The nervous system is responsible for accumulating and analyzing sensory input and coordinating the generation of the appropriate functional response. The successful execution and integration of these activities is dependent on the transmission of neuronal action potentials, electrical signals required to generate functional outputs. While it is the neuronal cell that is responsible for the actual conduction of the signaling current, the rate at which the signal travels is greatly enhanced by the insulating properties of its glial-derived myelin sheath. In the central nervous system (CNS), glial cells known as oligodendrocytes are responsible for the formation of myelin. These terminally differentiated cells arise from progenitors termed oligodendrocyte precursor cells (OPCs). During development, OPCs are exposed to proliferative signals as they migrate along axons throughout the CNS. These developmental cues help ensure that the extent of OPC proliferation is sufficient to generate the appropriate number of oligodendrocytes to myelinate all relevant axonal segments. Once the required number of precursor cells has been generated, the differentiation process initiates followed by myelination.
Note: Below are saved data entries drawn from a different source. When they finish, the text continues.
-- ==== Sys2Proof/Laws/Memory.lean ====
section
/-! SUPPORT. The laws of memory: read after write, and that every operation keeps the canonical form, in which equal
memories are equal data. -/

namespace Sys2Proof.Machine

theorem Memory.read_without_same (m : Memory) (a : Nat) : (m.without a).read a = unlistedByte := by
  induction m with
  | nil => rfl
  | cons cell rest ih =>
    obtain ⟨k, w⟩ := cell
    by_cases h : k = a <;> simp [Memory.without, Memory.read, h, ih]

theorem Memory.read_without_other (m : Memory) {a b : Nat} (h : b ≠ a) : (m.without a).read b = m.read b := by
  induction m with
  | nil => rfl
  | cons cell rest ih =>
    obtain ⟨k, w⟩ := cell
    by_cases hk : k = a
    · have hkb : k ≠ b := by omega
      simp [Memory.without, Memory.read, hk, ih, hk ▸ hkb]
    · simp [Memory.without, Memory.read, hk, ih]

theorem Memory.mem_without {m : Memory} {a : Nat} {cell : Host.Cell} (h : cell ∈ m.without a) : cell.1 ≠ a := by
  induction m with
  | nil => cases h
  | cons first rest ih =>
    obtain ⟨k, w⟩ := first
    by_cases hk : k = a
    · exact ih (by simpa [Memory.without, hk] using h)
    · rcases (by simpa [Memory.without, hk] using h : cell = (k, w) ∨ cell ∈ Memory.without rest a) with rfl | h
      · exact hk
      · exact ih h

theorem Memory.read_putCell_other (m : Memory) {a b : Nat} (v : Byte) (h : b ≠ a) :
    (m.putCell a v).read b = m.read b := by
  induction m with
  | nil => simp [Memory.putCell, Memory.read, Ne.symm h]
  | cons cell rest ih =>
    obtain ⟨k, w⟩ := cell
    by_cases hk : a < k
    · simp [Memory.putCell, Memory.read, hk, Ne.symm h]
    · simp [Memory.putCell, Memory.read, hk, ih]

theorem Memory.read_putCell_same (m : Memory) (a : Nat) (v : Byte) :
    ((m.without a).putCell a v).read a = v := by
  induction m with
  | nil => simp [Memory.without, Memory.putCell, Memory.read]
  | cons cell rest ih =>
    obtain ⟨k, w⟩ := cell
    by_cases hk : k = a
    · simpa [Memory.without, hk] using ih
    · by_cases hlt : a < k <;> simp [Memory.without, hk, hlt, Memory.putCell, Memory.read, ih]

/-- A read after a write to the same address gives the byte written. -/
@[simp] theorem Memory.read_write_same (m : Memory) (a : Nat) (v : Byte) : (m.write a v).read a = v := by
  unfold Memory.write
  split
  · next h => rw [Memory.read_without_same, h]
  · exact Memory.read_putCell_same m a v

/-- A write leaves every other address alone. -/
theorem Memory.read_write_other (m : Memory) {a b : Nat} (v : Byte) (h : b ≠ a) :
    (m.write a v).read b = m.read b := by
  unfold Memory.write
  split
  · exact Memory.read_without_other m h
  · rw [Memory.read_putCell_other _ _ h, Memory.read_without_other m h]

/-- What a read gives after a write, in one equation. -/
theorem Memory.read_write (m : Memory) (a b : Nat) (v : Byte) :
    (m.write a v).read b = if b = a then v else m.read b := by
  split
  · next h => rw [h, Memory.read_write_same]
  · next h => exact Memory.read_write_other m v h

/-! ### The canonical form -/

theorem Memory.wfFrom_cons {lo k : Nat} {w : Byte} {rest : Memory} :
    Memory.wfFrom lo ((k, w) :: rest) = true ↔
      lo ≤ k ∧ k < 0x10000 ∧ w ≠ unlistedByte ∧ Memory.wfFrom (k + 1) rest = true := by
  simp [Memory.wfFrom, and_assoc]

theorem Memory.wfFrom_mono {lo lo' : Nat} {m : Memory} (h : lo' ≤ lo) (hm : Memory.wfFrom lo m = true) :
    Memory.wfFrom lo' m = true := by
  cases m with
  | nil => rfl
  | cons cell rest =>
    obtain ⟨k, w⟩ := cell
    rw [Memory.wfFrom_cons] at hm ⊢
    exact ⟨by omega, hm.2⟩

theorem Memory.wfFrom_without {lo : Nat} {m : Memory} (a : Nat) (hm : Memory.wfFrom lo m = true) :
    Memory.wfFrom lo (m.without a) = true := by
  induction m generalizing lo with
  | nil => rfl
  | cons cell rest ih =>
    obtain ⟨k, w⟩ := cell
    rw [Memory.wfFrom_cons] at hm
    have hrest := ih hm.2.2.2
    by_cases hk : k = a
    · simpa [Memory.without, hk] using Memory.wfFrom_mono (lo := k + 1) (by omega) hrest
    · simp only [Memory.without, hk, if_false]
      exact Memory.wfFrom_cons.2 ⟨hm.1, hm.2.1, hm.2.2.1, hrest⟩

theorem Memory.wfFrom_putCell {lo a : Nat} {m : Memory} {v : Byte} (ha : lo ≤ a) (hb : a < 0x10000)
    (hv : v ≠ unlistedByte) (hne : ∀ cell ∈ m, cell.1 ≠ a) (hm : Memory.wfFrom lo m = true) :
    Memory.wfFrom lo (m.putCell a v) = true := by
  induction m generalizing lo with
  | nil => exact Memory.wfFrom_cons.2 ⟨ha, hb, hv, rfl⟩
  | cons cell rest ih =>
    obtain ⟨k, w⟩ := cell
    rw [Memory.wfFrom_cons] at hm
    have hka : k ≠ a := hne (k, w) (by simp)
    by_cases hlt : a < k
    · simp only [Memory.putCell, hlt, if_true]
      exact Memory.wfFrom_cons.2 ⟨ha, hb, hv, Memory.wfFrom_cons.2 ⟨by omega, hm.2⟩⟩
    · simp only [Memory.putCell, hlt, if_false]
      exact Memory.wfFrom_cons.2 ⟨hm.1, hm.2.1, hm.2.2.1,
        ih (by omega) (fun c hc => hne c (List.mem_cons_of_mem _ hc)) hm.2.2.2⟩

/-- Every write inside the address space keeps the canonical form. -/
theorem Memory.wf_write {m : Memory} {a : Nat} (v : Byte) (ha : a < 0x10000) (hm : m.wf = true) :
    (m.write a v).wf = true := by
  unfold Memory.wf Memory.write at *
  split
  · exact Memory.wfFrom_without a hm
  · next hv =>
    exact Memory.wfFrom_putCell (Nat.zero_le _) ha hv (fun _ => Memory.mem_without) (Memory.wfFrom_without a hm)

theorem Memory.read_below {lo : Nat} {m : Memory} (hm : Memory.wfFrom lo m = true) {a : Nat} (ha : a < lo) :
    m.read a = unlistedByte := by
  induction m generalizing lo with
  | nil => rfl
  | cons cell rest ih =>
    obtain ⟨k, w⟩ := cell
    rw [Memory.wfFrom_cons] at hm
    have hka : k ≠ a := by omega
    simpa [Memory.read, hka] using ih hm.2.2.2 (by omega)

theorem Memory.ext_from {lo lo' : Nat} {m m' : Memory} (hm : Memory.wfFrom lo m = true)
    (hm' : Memory.wfFrom lo' m' = true) (h : ∀ a, m.read a = m'.read a) : m = m' := by
  induction m generalizing lo lo' m' with
  | nil =>
    cases m' with
    | nil => rfl
    | cons cell rest =>
      obtain ⟨k, w⟩ := cell
      rw [Memory.wfFrom_cons] at hm'
      exact absurd (h k).symm (by simpa [Memory.read] using hm'.2.2.1)
  | cons cell rest ih =>
    obtain ⟨k, w⟩ := cell
    cases m' with
    | nil =>
      rw [Memory.wfFrom_cons] at hm
      exact absurd (h k) (by simpa [Memory.read] using hm.2.2.1)
    | cons cell' rest' =>
      obtain ⟨k', w'⟩ := cell'
      rw [Memory.wfFrom_cons] at hm hm'
      have hk : k = k' := by
        rcases lt_trichotomy k k' with hlt | heq | hgt
        · have h1 := h k
          rw [Memory.read_below (lo := k') (m := (k', w') :: rest')
            (Memory.wfFrom_cons.2 ⟨le_refl _, hm'.2⟩) hlt] at h1
          exact absurd h1 (by simpa [Memory.read] using hm.2.2.1)
        · exact heq
        · have h1 := h k'
          rw [Memory.read_below (lo := k) (m := (k, w) :: rest)
            (Memory.wfFrom_cons.2 ⟨le_refl _, hm.2⟩) hgt] at h1
          exact absurd h1.symm (by simpa [Memory.read] using hm'.2.2.1)
      subst hk
      have hw : w = w' := by simpa [Memory.read] using h k
      subst hw
      rw [ih hm.2.2.2 hm'.2.2.2 (m' := rest') fun a => ?_]
      by_cases hak : k = a
      · rw [Memory.read_below hm.2.2.2 (by omega), Memory.read_below hm'.2.2.2 (by omega)]
      · simpa [Memory.read, hak] using h a

/-- Two memories in canonical form that read alike are equal. -/
theorem Memory.ext_of_wf {m m' : Memory} (hm : m.wf = true) (hm' : m'.wf = true) (h : ∀ a, m.read a = m'.read a) :
    m = m' := Memory.ext_from hm hm' h

end Sys2Proof.Machine
end

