theorem test_words_Fx : decodedAll
     [[0xF0, 0x34], [0xF1], [0xF2], [0xF3], [0xF4], [0xF5], [0xF6, 0x34], [0xF7], [0xF8, 0x34], [0xF9], [0xFA, 0x34,
      0x12], [0xFB], [0xFC], [0xFD], [0xFE, 0x34], [0xFF]] =
     [some (.ldhAAtA8 0x34), some .popAf, some .ldAAtC, some .di, some .illegalF4, some .pushAf, some (.orD8 0x34),
      some .rst30, some (.ldHlSpE8 0x34), some .ldSpHl, some (.ldAAtA16 0x1234), some .ei, some .illegalFC, some
      .illegalFD, some (.cpD8 0x34), some .rst38] := by decide

/-- The CB rows, with the register field 011 (E) and the bit field 101. -/
theorem test_words_cb : decodedAll
     [[0xCB, 0x03], [0xCB, 0x06], [0xCB, 0x0B], [0xCB, 0x0E], [0xCB, 0x13], [0xCB, 0x16], [0xCB, 0x1B], [0xCB,
      0x1E], [0xCB, 0x23], [0xCB, 0x26], [0xCB, 0x2B], [0xCB, 0x2E], [0xCB, 0x33], [0xCB, 0x36], [0xCB, 0x3B],
      [0xCB, 0x3E], [0xCB, 0x6B], [0xCB, 0x6E], [0xCB, 0xAB], [0xCB, 0xAE], [0xCB, 0xEB], [0xCB, 0xEE]] =
     [some (.rlcR .e), some .rlcAtHl, some (.rrcR .e), some .rrcAtHl, some (.rlR .e), some .rlAtHl, some (.rrR .e),
      some .rrAtHl, some (.slaR .e), some .slaAtHl, some (.sraR .e), some .sraAtHl, some (.swapR .e), some
      .swapAtHl, some (.srlR .e), some .srlAtHl, some (.bitR 5 .e), some (.bitAtHl 5), some (.resR 5 .e), some
      (.resAtHl 5), some (.setR 5 .e), some (.setAtHl 5)] := by decide

theorem test_decode_truncated : decoded [0xC3, 0x50] = none := by decide

theorem test_decode_empty : decoded [] = none := by decide

/-- The table's number of a row with an operand byte: the operand's bits are 0. -/
theorem test_table_word : decodeTableWord 8 0x3E = some (.ldAD8 0x00) := by decide

/-- The table's number of a CB row: the prefix in bits 15..8 (log entry 7). -/
theorem test_table_word_cb : decodeTableWord 16 0xCB37 = some (.swapR .a) := by decide

/-! ### The placing of an instruction -/

/-- The state of an outcome that goes on, else the state given. -/
def nextOr (s : State) : Result → State
  | .next t => t
  | .fault _ => s
  | .refused _ => s

theorem test_withFetchWord_runs :
    (let t := nextOr State.reset (step (State.reset.withFetchWord 8 0x3C)); (t.a, t.pc)) = (0x01, 0x0101) := by decide

theorem test_withFetchWord_runs_cb :
    (let t := nextOr State.reset (step (State.reset.withFetchWord 16 0xCBFF)); (t.a, t.pc)) = (0x80, 0x0102) := by decide

theorem test_withFetchWord_clears_a_window :
    (let s := { State.reset with bus := { State.reset.bus with regions := [⟨0x0000, 0x7FFF, .external⟩] } }
     (nextOr s (step (s.withFetchWord 8 0x3C))).a) = 0x01 := by decide

/-! ### Single steps, from the vectors of 95_test_vectors.md section 2 -/

/-- A state with bytes placed at PC and other bytes placed where they are listed. -/
def placed (s : State) (bytes : List Byte) (cells : List (Word × Byte)) : State :=
  cells.foldl (fun t cell => t.placeByte cell.1 cell.2) (s.placeBytes s.pc bytes)

/-- The state after one step of it. -/
def stepOf (s : State) (bytes : List Byte) (cells : List (Word × Byte)) : State :=
  nextOr s (step (placed s bytes cells))
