-- ==== Sys2Proof/Laws/Paint.lean ====
section
/-! SUPPORT. What the pixel operations do, pixel by pixel: `pixelPut` (20_memory R72), `setPixel` (40_rasterizer R142)
and `paint`, whose effect on one pixel is that of the last of its dots that hits the pixel. -/

namespace Sys2Proof.Machine

/-! ### One pixel of a packed array -/

theorem lo_nibble (a b : Nibble) : ((a ++ b : Byte).extractLsb' 0 4 : Nibble) = b :=
  BitVec.extractLsb'_append_eq_right (a := a) (b := b)

theorem hi_nibble (a b : Nibble) : ((a ++ b : Byte).extractLsb' 4 4 : Nibble) = a :=
  BitVec.extractLsb'_append_eq_left (a := a) (b := b)

theorem nibbleAt_withNibble_same {x x' : Nat} (h : x % 2 = x' % 2) (b : Byte) (n : Nibble) :
    nibbleAt x' (withNibble x b n) = n := by
  unfold nibbleAt withNibble
  rcases Nat.mod_two_eq_zero_or_one x with hx | hx <;> rw [← h, hx]
  · exact lo_nibble _ n
  · exact hi_nibble n _

theorem nibbleAt_withNibble_other {x x' : Nat} (h : x % 2 ≠ x' % 2) (b : Byte) (n : Nibble) :
    nibbleAt x' (withNibble x b n) = nibbleAt x' b := by
  have h' : x' % 2 = 1 - x % 2 := by omega
  unfold nibbleAt withNibble
  rcases Nat.mod_two_eq_zero_or_one x with hx | hx <;> rw [h', hx]
  · exact hi_nibble _ n
  · exact lo_nibble n _

theorem pixelAddr_inj {base x y x' y' : Nat} (hx : x < 128) (hx' : x' < 128) :
    pixelAddr base x y = pixelAddr base x' y' ↔ x / 2 = x' / 2 ∧ y = y' := by
  unfold pixelAddr; omega

theorem pixelAddr_mem {base x y : Nat} (hx : x < 128) (hy : y < 128) :
    base ≤ pixelAddr base x y ∧ pixelAddr base x y < base + 8192 := by
  unfold pixelAddr; omega

/-- A pixel write changes only its own nibble. -/
theorem pixelGet_pixelPut (m : List Host.Cell) {base x y x' y' : Nat} (n : Nibble) (hx : x < 128) (hx' : x' < 128) :
    pixelGet (pixelPut m base x y n) base x' y' = if x = x' ∧ y = y' then n else pixelGet m base x' y' := by
  unfold pixelGet pixelPut
  rw [Memory.read_write]
  by_cases ha : pixelAddr base x y = pixelAddr base x' y'
  · rw [if_pos ha, ha]
    obtain ⟨h1, h2⟩ := (pixelAddr_inj hx hx').1 ha
    by_cases hp : x % 2 = x' % 2
    · rw [nibbleAt_withNibble_same hp, if_pos ⟨by omega, h2⟩]
    · rw [nibbleAt_withNibble_other hp, if_neg (by omega)]
  · rw [if_neg ha, if_neg]
    rintro ⟨rfl, rfl⟩; exact ha rfl

theorem read_pixelPut (m : List Host.Cell) {base x y a : Nat} (n : Nibble) (hx : x < 128) (hy : y < 128)
    (ha : ¬(base ≤ a ∧ a < base + 8192)) : Memory.read (pixelPut m base x y n) a = Memory.read m a := by
  unfold pixelPut
  rw [Memory.read_write, if_neg]
  rintro rfl; exact ha (pixelAddr_mem hx hy)

theorem pixelPut_wf {m : List Host.Cell} (h : Memory.wf m) (base x y : Nat) (n : Nibble) :
    Memory.wf (pixelPut m base x y n) := Memory.write_wf h _ _

theorem mem_pixelPut {m : List Host.Cell} {base x y : Nat} {n : Nibble} {c : Host.Cell}
    (h : c ∈ pixelPut m base x y n) (hx : x < 128) (hy : y < 128) :
    c ∈ m ∨ (base ≤ c.1 ∧ c.1 < base + 8192) := by
  rcases Memory.mem_write h with h | h
  · exact Or.inr (by rw [h]; exact pixelAddr_mem hx hy)
  · exact Or.inl h

/-! ### One dot -/

theorem Clip.inside_iff {c : Clip} {x y : Int} : c.inside x y = true ↔
    ((c.x1.val : Int) ≤ x ∧ x < (c.x2.val : Int)) ∧ (c.y1.val : Int) ≤ y ∧ y < (c.y2.val : Int) := by
  simp [Clip.inside, and_assoc]

/-- A pixel inside the clip rectangle is on the frame (10_state R36). -/
theorem Clip.inside_frame {c : Clip} {x y : Int} (h : c.inside x y = true) : (0 ≤ x ∧ x < 128) ∧ 0 ≤ y ∧ y < 128 := by
  obtain ⟨⟨h1, h2⟩, h3, h4⟩ := Clip.inside_iff.1 h
  have := c.x2.isLt; have := c.y2.isLt
  omega

theorem dotColor_inside {e : DrawEnv} {d : Dot} {n : Nibble} (h : dotColor e d = some n) :
    e.clip.inside d.x d.y = true := by
  unfold dotColor at h
  split at h
  · simp at h
  · next hc => simpa using hc

/-- What a dot writes at the pixel (x, y), if it writes there. -/
def hit (e : DrawEnv) (x y : Int) (d : Dot) : Option Nibble := if d.x = x ∧ d.y = y then dotColor e d else none

theorem pixelGet_setPixel (e : DrawEnv) (m : List Host.Cell) (d : Dot) {x y : Nat} (hx : x < 128) :
    pixelGet (setPixel e m d) fbBase x y = (hit e x y d).getD (pixelGet m fbBase x y) := by
  unfold setPixel hit
  cases h : dotColor e d with
  | none => simp
  | some n =>
    obtain ⟨⟨h1, h2⟩, h3, h4⟩ := Clip.inside_frame (dotColor_inside h)
    simp only
    rw [pixelGet_pixelPut m n (by omega) hx]
    by_cases hc : d.x = x ∧ d.y = y
    · rw [if_pos (by omega), if_pos hc]; rfl
    · rw [if_neg (by omega), if_neg hc]; rfl

theorem read_setPixel (e : DrawEnv) (m : List Host.Cell) (d : Dot) {a : Nat}
    (ha : ¬(fbBase ≤ a ∧ a < fbBase + 8192)) : Memory.read (setPixel e m d) a = Memory.read m a := by
  unfold setPixel
  split
  · next h =>
    obtain ⟨⟨h1, h2⟩, h3, h4⟩ := Clip.inside_frame (dotColor_inside h)
    exact read_pixelPut m _ (by omega) (by omega) ha
  · rfl

theorem setPixel_wf {e : DrawEnv} {m : List Host.Cell} (h : Memory.wf m) (d : Dot) : Memory.wf (setPixel e m d) := by
  unfold setPixel
  split
  · exact pixelPut_wf h _ _ _ _
  · exact h

theorem mem_setPixel {e : DrawEnv} {m : List Host.Cell} {d : Dot} {c : Host.Cell} (h : c ∈ setPixel e m d) :
    c ∈ m ∨ (fbBase ≤ c.1 ∧ c.1 < fbBase + 8192) := by
  unfold setPixel at h
  split at h
  · next hd =>
    obtain ⟨⟨h1, h2⟩, h3, h4⟩ := Clip.inside_frame (dotColor_inside hd)
    exact mem_pixelPut h (by omega) (by omega)
  · exact Or.inl h

/-! ### A list of dots -/

/-- The effect of `paint` on one pixel: that of the last dot that writes there. -/
theorem fbGet_paint (s : State) (dots : List Dot) {x y : Nat} (hx : x < 128) :
    fbGet (paint s dots) x y = ((dots.filterMap (hit (drawEnv s) x y)).getLast?).getD (fbGet s x y) := by
  unfold fbGet paint
  generalize drawEnv s = e
  simp only
  induction dots using List.reverseRecOn with
  | nil => rfl
  | append_singleton ds d ih =>
    rw [List.foldl_append, List.foldl_cons, List.foldl_nil, pixelGet_setPixel _ _ _ hx, ih, List.filterMap_append]
    cases h : hit e x y d with
    | none => simp [h]
    | some n => simp [h]

/-- `paint` changes no byte outside the framebuffer. -/
theorem read_paint (s : State) (dots : List Dot) {a : Nat} (ha : ¬(fbBase ≤ a ∧ a < fbBase + 8192)) :
    Memory.read (paint s dots).mem a = Memory.read s.mem a := by
  rw [paint_mem]
  generalize drawEnv s = e
  generalize s.mem = m
  induction dots generalizing m with
  | nil => rfl
  | cons d ds ih => rw [List.foldl_cons, ih, read_setPixel _ _ _ ha]

theorem paint_wf {s : State} (h : Memory.wf s.mem) (dots : List Dot) : Memory.wf (paint s dots).mem := by
  rw [paint_mem]
  generalize drawEnv s = e
  generalize s.mem = m at h
  induction dots generalizing m with
  | nil => exact h
  | cons d ds ih => exact ih _ (setPixel_wf h d)

theorem mem_paint {s : State} {dots : List Dot} {c : Host.Cell} (h : c ∈ (paint s dots).mem) :
    c ∈ s.mem ∨ (fbBase ≤ c.1 ∧ c.1 < fbBase + 8192) := by
  rw [paint_mem] at h
  generalize drawEnv s = e at h
  generalize s.mem = m at h ⊢
  induction dots generalizing m with
  | nil => exact Or.inl h
  | cons d ds ih =>
    rcases ih _ h with h | h
    · exact mem_setPixel h
    · exact Or.inr h

/-- Dots of one colour value: a pixel is drawn when some dot stands on it, and the order of the dots does not
matter (00_scope R15). -/
theorem fbGet_paint_uniform (s : State) (dots : List Dot) (cb : ColorBits) (hcb : ∀ d ∈ dots, d.cb = cb) {x y : Nat}
    (hx : x < 128) : fbGet (paint s dots) x y =
      if (∃ d ∈ dots, d.x = x ∧ d.y = y) then (dotColor (drawEnv s) ⟨x, y, cb⟩).getD (fbGet s x y)
      else fbGet s x y := by
  have key : ∀ ds : List Dot, (∀ d ∈ ds, d.cb = cb) → (ds.filterMap (hit (drawEnv s) x y)).getLast? =
      if (∃ d ∈ ds, d.x = x ∧ d.y = y) then dotColor (drawEnv s) ⟨x, y, cb⟩ else none := by
    intro ds
    induction ds using List.reverseRecOn with
    | nil => simp
    | append_singleton ds d ih =>
      intro h
      have ih := ih fun u hu => h u (by simp [hu])
      have hd : d.cb = cb := h d (by simp)
      rw [List.filterMap_append, List.getLast?_append, ih]
      by_cases hc : d.x = x ∧ d.y = y
      · have hde : d = ⟨x, y, cb⟩ := by cases d; simp_all
        rw [if_pos (⟨d, by simp, hc⟩ : ∃ u ∈ ds ++ [d], u.x = (x : Int) ∧ u.y = (y : Int))]
        have hh : hit (drawEnv s) x y d = dotColor (drawEnv s) ⟨x, y, cb⟩ := by rw [hit, if_pos hc, hde]
        cases hn : dotColor (drawEnv s) ⟨x, y, cb⟩ with
        | none => simp [hh, hn]
        | some n => simp [hh, hn]
      · have hh : hit (drawEnv s) x y d = none := by rw [hit, if_neg hc]
        have he : (∃ u ∈ ds ++ [d], u.x = (x : Int) ∧ u.y = (y : Int)) ↔ ∃ u ∈ ds, u.x = (x : Int) ∧ u.y = (y : Int) := by
          constructor
          · rintro ⟨u, hu, hxy⟩
            rcases List.mem_append.1 hu with hu | hu
            · exact ⟨u, hu, hxy⟩
            · rw [List.mem_singleton] at hu; subst hu; exact absurd hxy hc
          · rintro ⟨u, hu, hxy⟩; exact ⟨u, by simp [hu], hxy⟩
        simp only [he]
        simp [hh]
  rw [fbGet_paint s dots hx, key dots hcb]
  split <;> rfl

end Sys2Proof.Machine
end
Therefore, the impacts on the myelination process by brain nutrients are integrated by three basic aspects: (1) the survival and proliferation of oligodendritic projector cells (OPCs); (2) the differentiation of OPCs into oligodendric cells (Oligo); and myelination deposition.
Myelination and synapse development are very important for neurological health. This is true in infants and children, for brain development and to provide improvement in specific brain function such as cognition, memory function, learning capacity, social interaction skills, reduced anxiety, visual acuity, motor skills and/or language skills. Likewise, improved myelination and synapse development can be beneficial in adults, especially adults with neurodegenerative diseases like Alzheimer's disease.
Myelination can be described as the process by which a fatty layer, called myelin, accumulates around nerve cells (neurons), and begins in infancy and continues through adulthood. Myelin particularly forms around the long shaft, or axon, of neurons. Myelination enables nerve cells to transmit information faster and allows for more complex brain processes. Thus, the process is vitally important to healthy central nervous system functioning.
In the nervous system, a synapse is a structure that permits a neuron to pass an electrical or chemical signal to another cell (neural or otherwise). Thus, synapses are essential to neuronal function: neurons are cells that are specialized to pass signals to individual target cells, and synapses are the means by which they do so. At a synapse, the plasma membrane of the signal-passing neuron (the presynaptic neuron) comes into close apposition with the membrane of the target (postsynaptic) cell. Both the presynaptic and postsynaptic sites contain extensive arrays of molecular machinery that link the two membranes together and carry out the signaling process. Synapse development, or synaptogenesis, is the formation of synapses between neurons in the nervous system. Although it occurs throughout a healthy person's lifespan, an explosion of synapse formation occurs during early brain development, known as exuberant synaptogenesis.
Myelination begins in the brain stem and cerebellum before birth, but is not completed in the frontal cortex until late in adolescence. Breast feeding contributes to more rapid myelination in the brain. Identification of nutrients that promote survival and proliferation of oligodendrocytes represents a major unmet need. Beyond normal development, white matter injury is one of the leading causes of neurological disease in infants, especially in infants born premature. In these cases, oligodendrocyte cell death and a lack of developmental myelination represent leading factors, resulting in aberrant neural circuit formation and nervous system refinement.
Thus, it would be useful to provide nutritional compositions that are able to improve myelination and synapse development in a subject. In particular, it may be useful to provide improved neurological health and function, including cognition, language development and motor skills in early life in order to reduce or prevent adult neurological diseases. It would also be useful to combat neurodegenerative disease through improved myelination and synapse development in adults.
Accordingly, the present disclosure provides a nutritional composition including inositol as described herein. In some embodiments, the nutritional composition also includes a fat or lipid, carbohydrate and protein or protein equivalent source.